#### WHAT THIS TASK INVOLVES:
Among the records, which lines hold the word "next"? Pick them out.

Start of RAW DATA

@[simp] theorem modCh_chs (c : Nat) (f : Channel → Channel) : (s.modCh c f).chs = s.chs.modify c f := rfl
@[simp] theorem modCh_mem (c : Nat) (f : Channel → Channel) : (s.modCh c f).mem = s.mem := rfl
@[simp] theorem modCh_tick (c : Nat) (f : Channel → Channel) : (s.modCh c f).tick = s.tick := rfl
@[simp] theorem modCh_clkEn (c : Nat) (f : Channel → Channel) : (s.modCh c f).clkEn = s.clkEn := rfl
@[simp] theorem modCh_ntf (c : Nat) (f : Channel → Channel) : (s.modCh c f).ntf = s.ntf := rfl
@[simp] theorem modCh_cp (c : Nat) (f : Channel → Channel) : (s.modCh c f).cp = s.cp := rfl
@[simp] theorem modCh_hw (c : Nat) (f : Channel → Channel) : (s.modCh c f).hw = s.hw := rfl
@[simp] theorem modCh_faults (c : Nat) (f : Channel → Channel) : (s.modCh c f).faults = s.faults := rfl
@[simp] theorem modCh_hist (c : Nat) (f : Channel → Channel) : (s.modCh c f).hist = s.hist := rfl
@[simp] theorem modCh_params (c : Nat) (f : Channel → Channel) : (s.modCh c f).params = s.params := rfl
@[simp] theorem modCh_stream (c : Nat) (f : Channel → Channel) : (s.modCh c f).stream = s.stream := rfl
@[simp] theorem modCh_sched (c : Nat) (f : Channel → Channel) : (s.modCh c f).sched = s.sched := rfl
@[simp] theorem modCh_answers (c : Nat) (f : Channel → Channel) : (s.modCh c f).answers = s.answers := rfl
@[simp] theorem modCh_draws (c : Nat) (f : Channel → Channel) : (s.modCh c f).draws = s.draws := rfl

@[simp] theorem enterNotifier_chs (c : Nat) (m : Flags) : (s.enterNotifier c m).chs = s.chs := rfl
@[simp] theorem enterNotifier_mem (c : Nat) (m : Flags) : (s.enterNotifier c m).mem = s.mem := rfl
@[simp] theorem enterNotifier_tick (c : Nat) (m : Flags) : (s.enterNotifier c m).tick = s.tick := rfl
@[simp] theorem enterNotifier_clkEn (c : Nat) (m : Flags) : (s.enterNotifier c m).clkEn = s.clkEn := rfl
@[simp] theorem enterNotifier_ntf (c : Nat) (m : Flags) : (s.enterNotifier c m).ntf = .snapped c m := rfl
@[simp] theorem enterNotifier_cp (c : Nat) (m : Flags) : (s.enterNotifier c m).cp = s.cp := rfl
@[simp] theorem enterNotifier_hw (c : Nat) (m : Flags) : (s.enterNotifier c m).hw = s.hw := rfl
@[simp] theorem enterNotifier_faults (c : Nat) (m : Flags) : (s.enterNotifier c m).faults = s.faults := rfl
@[simp] theorem enterNotifier_hist (c : Nat) (m : Flags) : (s.enterNotifier c m).hist = s.hist ++ [.snap c m] := rfl
@[simp] theorem enterNotifier_params (c : Nat) (m : Flags) : (s.enterNotifier c m).params = s.params := rfl
@[simp] theorem enterNotifier_stream (c : Nat) (m : Flags) : (s.enterNotifier c m).stream = s.stream := rfl
@[simp] theorem enterNotifier_sched (c : Nat) (m : Flags) : (s.enterNotifier c m).sched = s.sched := rfl
@[simp] theorem enterNotifier_answers (c : Nat) (m : Flags) : (s.enterNotifier c m).answers = s.answers := rfl
@[simp] theorem enterNotifier_draws (c : Nat) (m : Flags) : (s.enterNotifier c m).draws = s.draws := rfl

@[simp] theorem leaveNotifier_chs (c : Nat) (m : Flags) : (s.leaveNotifier c m).chs = s.chs := rfl
@[simp] theorem leaveNotifier_mem (c : Nat) (m : Flags) : (s.leaveNotifier c m).mem = s.mem := rfl
@[simp] theorem leaveNotifier_tick (c : Nat) (m : Flags) : (s.leaveNotifier c m).tick = s.tick := rfl
@[simp] theorem leaveNotifier_clkEn (c : Nat) (m : Flags) : (s.leaveNotifier c m).clkEn = s.clkEn := rfl
@[simp] theorem leaveNotifier_ntf (c : Nat) (m : Flags) : (s.leaveNotifier c m).ntf = .idle := rfl
@[simp] theorem leaveNotifier_cp (c : Nat) (m : Flags) : (s.leaveNotifier c m).cp = s.cp := rfl
@[simp] theorem leaveNotifier_hw (c : Nat) (m : Flags) : (s.leaveNotifier c m).hw = s.hw := rfl
@[simp] theorem leaveNotifier_faults (c : Nat) (m : Flags) : (s.leaveNotifier c m).faults = s.faults := rfl
@[simp] theorem leaveNotifier_hist (c : Nat) (m : Flags) : (s.leaveNotifier c m).hist = s.hist ++ [.dispatch c m] := rfl
@[simp] theorem leaveNotifier_params (c : Nat) (m : Flags) : (s.leaveNotifier c m).params = s.params := rfl
@[simp] theorem leaveNotifier_stream (c : Nat) (m : Flags) : (s.leaveNotifier c m).stream = s.stream := rfl
@[simp] theorem leaveNotifier_sched (c : Nat) (m : Flags) : (s.leaveNotifier c m).sched = s.sched := rfl
@[simp] theorem leaveNotifier_answers (c : Nat) (m : Flags) : (s.leaveNotifier c m).answers = s.answers := rfl
@[simp] theorem leaveNotifier_draws (c : Nat) (m : Flags) : (s.leaveNotifier c m).draws = s.draws := rfl

/-! The channels, through `ch` and `numChannels`. -/

@[simp] theorem record_ch (e : HistEvent) (d : Nat) : (s.record e).ch d = s.ch d := rfl
@[simp] theorem record_numChannels (e : HistEvent) : (s.record e).numChannels = s.numChannels := rfl
@[simp] theorem result_ch (n : Nat) (st : Status) (v : Word) (d : Nat) : (s.result n st v).ch d = s.ch d := rfl
@[simp] theorem result_numChannels (n : Nat) (st : Status) (v : Word) : (s.result n st v).numChannels = s.numChannels := rfl
@[simp] theorem finish_ch (n : Nat) (st : Status) (v : Word) (d : Nat) : (s.finish n st v).ch d = s.ch d := rfl
@[simp] theorem finish_numChannels (n : Nat) (st : Status) (v : Word) : (s.finish n st v).numChannels = s.numChannels := rfl
@[simp] theorem raise_ch (f : Fault) (d : Nat) : (s.raise f).ch d = s.ch d := rfl
@[simp] theorem raise_numChannels (f : Fault) : (s.raise f).numChannels = s.numChannels := rfl
@[simp] theorem enterNotifier_ch (c : Nat) (m : Flags) (d : Nat) : (s.enterNotifier c m).ch d = s.ch d := rfl
@[simp] theorem enterNotifier_numChannels (c : Nat) (m : Flags) : (s.enterNotifier c m).numChannels = s.numChannels := rfl
@[simp] theorem leaveNotifier_ch (c : Nat) (m : Flags) (d : Nat) : (s.leaveNotifier c m).ch d = s.ch d := rfl
@[simp] theorem leaveNotifier_numChannels (c : Nat) (m : Flags) : (s.leaveNotifier c m).numChannels = s.numChannels := rfl

@[simp] theorem modCh_numChannels (c : Nat) (f : Channel → Channel) :
    (s.modCh c f).numChannels = s.numChannels := by
  simp [numChannels]

/-- The written channel reads as written. -/
@[simp] theorem modCh_ch_same (c : Nat) (f : Channel → Channel) (h : c < s.numChannels) :
    (s.modCh c f).ch c = f (s.ch c) := by
  simp only [numChannels] at h
  simp [ch, List.getD_eq_getElem?_getD, h]

/-- Every other channel reads as before. -/
@[simp] theorem modCh_ch_ne (c d : Nat) (f : Channel → Channel) (h : d ≠ c) :
    (s.modCh c f).ch d = s.ch d := by
  simp [ch, List.getD_eq_getElem?_getD, Ne.symm h]

/-- Both at once, where the channel exists. -/
theorem modCh_ch (c d : Nat) (f : Channel → Channel) (h : c < s.numChannels) :
    (s.modCh c f).ch d = if d = c then f (s.ch c) else s.ch d := by
  split
  · next e => subst e; exact s.modCh_ch_same _ f h
  · next e => exact s.modCh_ch_ne c d f e

/-- What `ch` and `numChannels` read is the channel list. -/
theorem ch_congr {s t : State} (h : s.chs = t.chs) (c : Nat) : s.ch c = t.ch c := by
  simp [ch, h]

end State

namespace Channel

variable (ch : Channel)

@[simp] theorem release_enReq : ch.release.enReq = ch.enReq := rfl
@[simp] theorem release_enAck : ch.release.enAck = ch.enAck := rfl
@[simp] theorem release_ie : ch.release.ie = ch.ie := rfl
@[simp] theorem release_dir : ch.release.dir = ch.dir := rfl
@[simp] theorem release_circ : ch.release.circ = ch.circ := rfl
@[simp] theorem release_pinc : ch.release.pinc = ch.pinc := rfl
@[simp] theorem release_minc : ch.release.minc = ch.minc := rfl
@[simp] theorem release_usize : ch.release.usize = ch.usize := rfl
@[simp] theorem release_prio : ch.release.prio = ch.prio := rfl
@[simp] theorem release_dbm : ch.release.dbm = ch.dbm := rfl
@[simp] theorem release_ct : ch.release.ct = ch.ct := rfl
@[simp] theorem release_ndtr : ch.release.ndtr = ch.ndtr := rfl
@[simp] theorem release_reload : ch.release.reload = ch.reload := rfl
@[simp] theorem release_par : ch.release.par = ch.par := rfl
@[simp] theorem release_m0ar : ch.release.m0ar = ch.m0ar := rfl
@[simp] theorem release_m1ar : ch.release.m1ar = ch.m1ar := rfl
@[simp] theorem release_flags : ch.release.flags = ch.flags := rfl
@[simp] theorem release_cstate : ch.release.cstate = .idle := rfl
@[simp] theorem release_perr : ch.release.perr = .none := rfl
@[simp] theorem release_own0 : ch.release.own0 = .app := rfl
@[simp] theorem release_own1 : ch.release.own1 = .app := rfl
@[simp] theorem release_evq : ch.release.evq = ch.evq := rfl
@[simp] theorem release_ackAge : ch.release.ackAge = ch.ackAge := rfl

End of RAW DATA

#### EXERCISE RESULT:
  · next e => subst e; exact s.modCh_ch_same _ f h
  · next e => exact s.modCh_ch_ne c d f e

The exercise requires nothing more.